The methods presented in this book have been evaluated on public datasets and applied to scene text recognition and handwriting recognition systems. Readers will gain a better understanding of state of the art methods and research findings in multilingual scene text recognition, handwriting recognition, and related fields. The prerequisites needed to understand this book include basic knowledge for machine learning and deep learning. 
Chapter 1 Introduction.
Chapter 2 Primitive Representation Learning.-
Chapter 3 Multielement Attention Mechanism.
Chapter 4 Dynamic Temporal
Residual Learning and Attention Rectification.
Chapter 5 TH-DL Multilingual
Text Recognition System Framework.
Liangrui Peng is currently an associate professor at the Department of Electronic Engineering, Tsinghua University, Beijing, China.
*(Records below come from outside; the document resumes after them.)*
-- ==== Sys2Proof/Safety.lean ====
section
/-! DEFINITION. What counts as a good run (60_exceptions.md R204), the invariant every step keeps, and the words the
claims are stated in. -/

namespace Sys2Proof.Machine

/-- The fault a state records (R204), ERR_ILLOP first. -/
def State.recordedFault (s : State) : Option Fault :=
  if s.errIllop then some .illegalCommand
  else if s.errOvf then some .bufferOverflow
  else none

/-- A good state records no fault (R204). -/
def State.good (s : State) : Bool := !s.errIllop && !s.errOvf

/-- The next state of an outcome; the state itself where there is none. -/
def afterStep (s : State) : State :=
  match step s with
  | .next t => t
  | .fault _ => s
  | .refused _ => s

/-- A good run of `n` steps: every state on the way is good. A later `RA.CLEAR` does not make it good again (R204:
"no later step clears the fault"); a run that follows the clear starts at the clear. -/
def goodRun : Nat → State → Bool
  | 0, s => s.good
  | n + 1, s => s.good && goodRun n (afterStep s)

/-- `PEND` stands where a scan stops (R164, R168): fewer than 2 bytes, or an incomplete candidate. -/
def stopped (w : List Byte) : Prop := w.length < 2 ∨ w.length < (u16be w 0).toNat

/-- An event agrees with the frame it carries, and the validator accepts it (R70, R72, R148). -/
structure EventWf (p : Params) (e : Event) : Prop where
  size : e.bytes.length = e.length.toNat
  minimum : minFrameLen ≤ e.bytes.length
  lengthField : u16be e.bytes 0 = e.length
  id : e.id = frameId e.bytes
  trailer : e.crcExpected = frameTrailer e.bytes e.bytes.length
  category : e.category = registry p.ids e.id
  accepted : (flv p.ids e.id e.length (frameCfg e.bytes)).ok = true

/-- `cur <= |W|` (R20). -/
def cursorInside : ScanState → Prop
  | .idle => True
  | .scan w cur => cur ≤ w.length

/-- The invariant of the block: the bounds of R20's table, R22's "`PEND` is non-empty only while `SC = Idle`",
R164's place of `PEND`, R28's presence of `BO_REG`, and that every queued event is a frame the validator accepts. -/
structure State.Inv (s : State) : Prop where
  legal : s.cfg.legal = true
  pendCap : s.pend.length ≤ s.cfg.pendCap
  pendShort : s.pend.length ≤ 65534
  pendIdle : s.busy = true → s.pend = []
  pendStopped : stopped s.pend
  cursor : cursorInside s.sc
  evqDepth : s.evq.length ≤ s.cfg.evqDepth
  events : ∀ e ∈ s.evq, EventWf s.cfg e
  boReg : s.cfg.boPipe = false → s.boReg = BoReg.zero

end Sys2Proof.Machine
end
She received her Ph.D. degree in Information and Communication Engineering from Tsinghua University in 2010. Her research interests include multilingual text recognition and understanding, computer vision and machine learning. She has received the National Awards for Science and Technology Progress (Second Class) in China three times. Her recent research work with graduate students has advanced multilingual text recognition, receiving multiple awards including the DAS 2016 Best Paper Award, the ICDAR 2019 Best Student Paper Runner Up Award, and the DRR 2015 Best Student Paper Award.
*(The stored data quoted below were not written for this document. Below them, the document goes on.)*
/-- The opcode table's numbering: op in bits 7 to 0. Too few bytes are no transaction. -/
theorem test_table_word :
    decodeTableWord 8 0xC6 = some .raEvpop ∧ decodeTableWord 8 0x08 = none
    ∧ decodeTableWord 40 0x0000000DC0 = some (.raPush 13#32)
    ∧ decodeBytes Params.default [0xC6#8] = .error .truncated := by decide

/-! ### CRC16 -/

/-- CV1, CV4, CV6, CV7 and CV13 to CV17. -/
theorem test_crc_values :
    crc16 [] = 0x0000#16 ∧ crc16 [0x01] = 0x1021#16 ∧ crc16 [0xFF] = 0x1EF0#16 ∧ crc16 [0x12, 0x34] = 0x13C6#16
    ∧ crcStep 0x1234 0x56 = 0x3C40#16 ∧ crcStep 0xFFFF 0xFF = 0xFF00#16 ∧ crcStep 0xFFFF 0x00 = 0xE1F0#16
    ∧ crcStep 0x0001 0x00 = 0x0100#16 ∧ crcStep 0x8000 0x00 = 0x9188#16 := by decide +kernel

/-- CV24: a register no frame starts from. -/
theorem test_crc_fold : answer (.crcFold 0xFFFF [0x00, 0x05, 0x01]) State.reset = some (0x2348#64, []) := by
  decide +kernel

/-- CV27 through a step: `op = 0x04` with CRC_UNROLL = 4 sets ERR_ILLOP and answers 0. -/
theorem test_crc_fold_reserved :
    (afterStep (issuing unroll4 ⟨0x04#8, 0, 0⟩)).errIllop = true
    ∧ (afterStep (issuing unroll4 ⟨0x04#8, 0, 0⟩)).resData = some 0 := by decide +kernel

/-- CV28, and the port on CV20's bytes. -/
theorem test_crc_port :
    crcPortOut unroll4 0 ⟨0x1234, 0xFF, 0⟩ = 0x1234#16
    ∧ crcPortOut unroll4 0 ⟨0, 0xFFFF010500, 3⟩ = crc16 [0x00, 0x05, 0x01] := by decide +kernel

/-! ### Byte order -/

/-- BV1. -/
theorem test_pack16_be : answer (.boPack16Be 0x1234) State.reset = some (0x0000000200003412#64, []) := by
  decide +kernel

/-- BV2. -/
theorem test_pack16_le : answer (.boPack16Le 0x1234) State.reset = some (0x0000000200001234#64, []) := by
  decide +kernel

/-- BV9: a NaN's payload passes. -/
theorem test_packf32_be : answer (.boPackF32Be 0x7FC00001) State.reset = some (0x000000040100C07F#64, []) := by
  decide +kernel

/-- BV8. -/
theorem test_packf32_le : answer (.boPackF32Le 0x41480000) State.reset = some (0x0000000441480000#64, []) := by
  decide +kernel

/-- BV11 and BV12 (no sign extension). -/
theorem test_unpack16_be :
    answer (.boUnpack16Be 0x00 0x0D) State.reset = some (0x000D#64, [])
    ∧ answer (.boUnpack16Be 0xFF 0xFF) State.reset = some (0xFFFF#64, []) := by decide +kernel

/-- BV14. -/
theorem test_unpack16_le : answer (.boUnpack16Le 0x34 0x12) State.reset = some (0x1234#64, []) := by decide +kernel

/-- BV15. -/
theorem test_unpackf32_be :
    answer (.boUnpackF32Be 0x41 0x48 0x00 0x00) State.reset = some (0x41480000#64, []) := by decide +kernel

/-- BV16 and BV17 (the wrong order). -/
theorem test_unpackf32_le :
    answer (.boUnpackF32Le 0x00 0x00 0x48 0x41) State.reset = some (0x41480000#64, [])
    ∧ answer (.boUnpackF32Le 0x41 0x48 0x00 0x00) State.reset = some (0x4841#64, []) := by decide +kernel

/-- BV18: in the command's cycle the reset `BO_REG`, one cycle later the result; the transaction's result is the same. -/
theorem test_bo_pipe :
    after (fun t => (t.boReg.res, t.resp.map fun r => (r.res, r.early))) (.boPack16Be 0x1234) (State.resetWith piped)
      = some (0x0000000200003412#64, some (0x0000000200003412#64, some 0#64)) := by decide +kernel

/-! ### Validator -/

/-- FV1, FV4, FV5, FV6, FV7, FV17. -/
theorem test_flv_check :
    answer (.flvCheck 0x02 13 0x54) State.reset = some (0x03#64, [])
    ∧ answer (.flvCheck 0x02 0 0x00) State.reset = some (0x22#64, [])
    ∧ answer (.flvCheck 0x77 4 0x00) State.reset = some (0x20#64, [])
    ∧ answer (.flvCheck 0x77 13 0x00) State.reset = some (0x40#64, [])
    ∧ answer (.flvCheck 0x01 5 0x00) State.reset = some (0x40#64, [])
    ∧ answer (.flvCheck 0x05 65535 0x00) State.reset = some (0x0F#64, []) := by decide +kernel

/-- FV11, FV16, FV20 to FV23 (R142's suggested ids). -/
theorem test_flv_check_rejects :
    answer (.flvCheck 0x35 10 0x00) State.reset = some (0x64#64, [])
    ∧ answer (.flvCheck 0x05 5 0x00) State.reset = some (0x8E#64, [])
    ∧ answer (.flvCheck 0x08 10 0x02) State.reset = some (0xB0#64, [])
    ∧ answer (.flvCheck 0x08 7 0x01) State.reset = some (0xD0#64, [])
    ∧ answer (.flvCheck 0x08 7 0x02) State.reset = some (0xB0#64, [])
    ∧ answer (.flvCheck 0x08 6 0x01) State.reset = some (0x90#64, []) := by decide +kernel

/-! ### Reassembler commands -/

/-- E4: the chunk becomes `W`, the cursor 0; `PEND` goes in front (R162). -/
theorem test_push :
    after (fun t => (t.sc, t.pend, t.stream)) (.raPush 2) { streaming Params.default [0x0D, 0x02, 0xAA] with pend := [0x00] }
      = some (.scan [0x00, 0x0D, 0x02] 0, [], [0xAA]) := by decide +kernel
Ruijie Yan received his B.Sc. degree in 2017 and Ph.D. degree in 2022 from the Department of Electronic Engineering at Tsinghua University, Beijing, China. He is currently a senior applied scientist at Microsoft (China) Co. Ltd. His research interests include computer vision and machine learning. He has published several papers in venues such as CVPR, ECCV, etc., and won the ICPR 2020 and ICDAR 2017 Arabic Video Text Detection and Recognition competitions.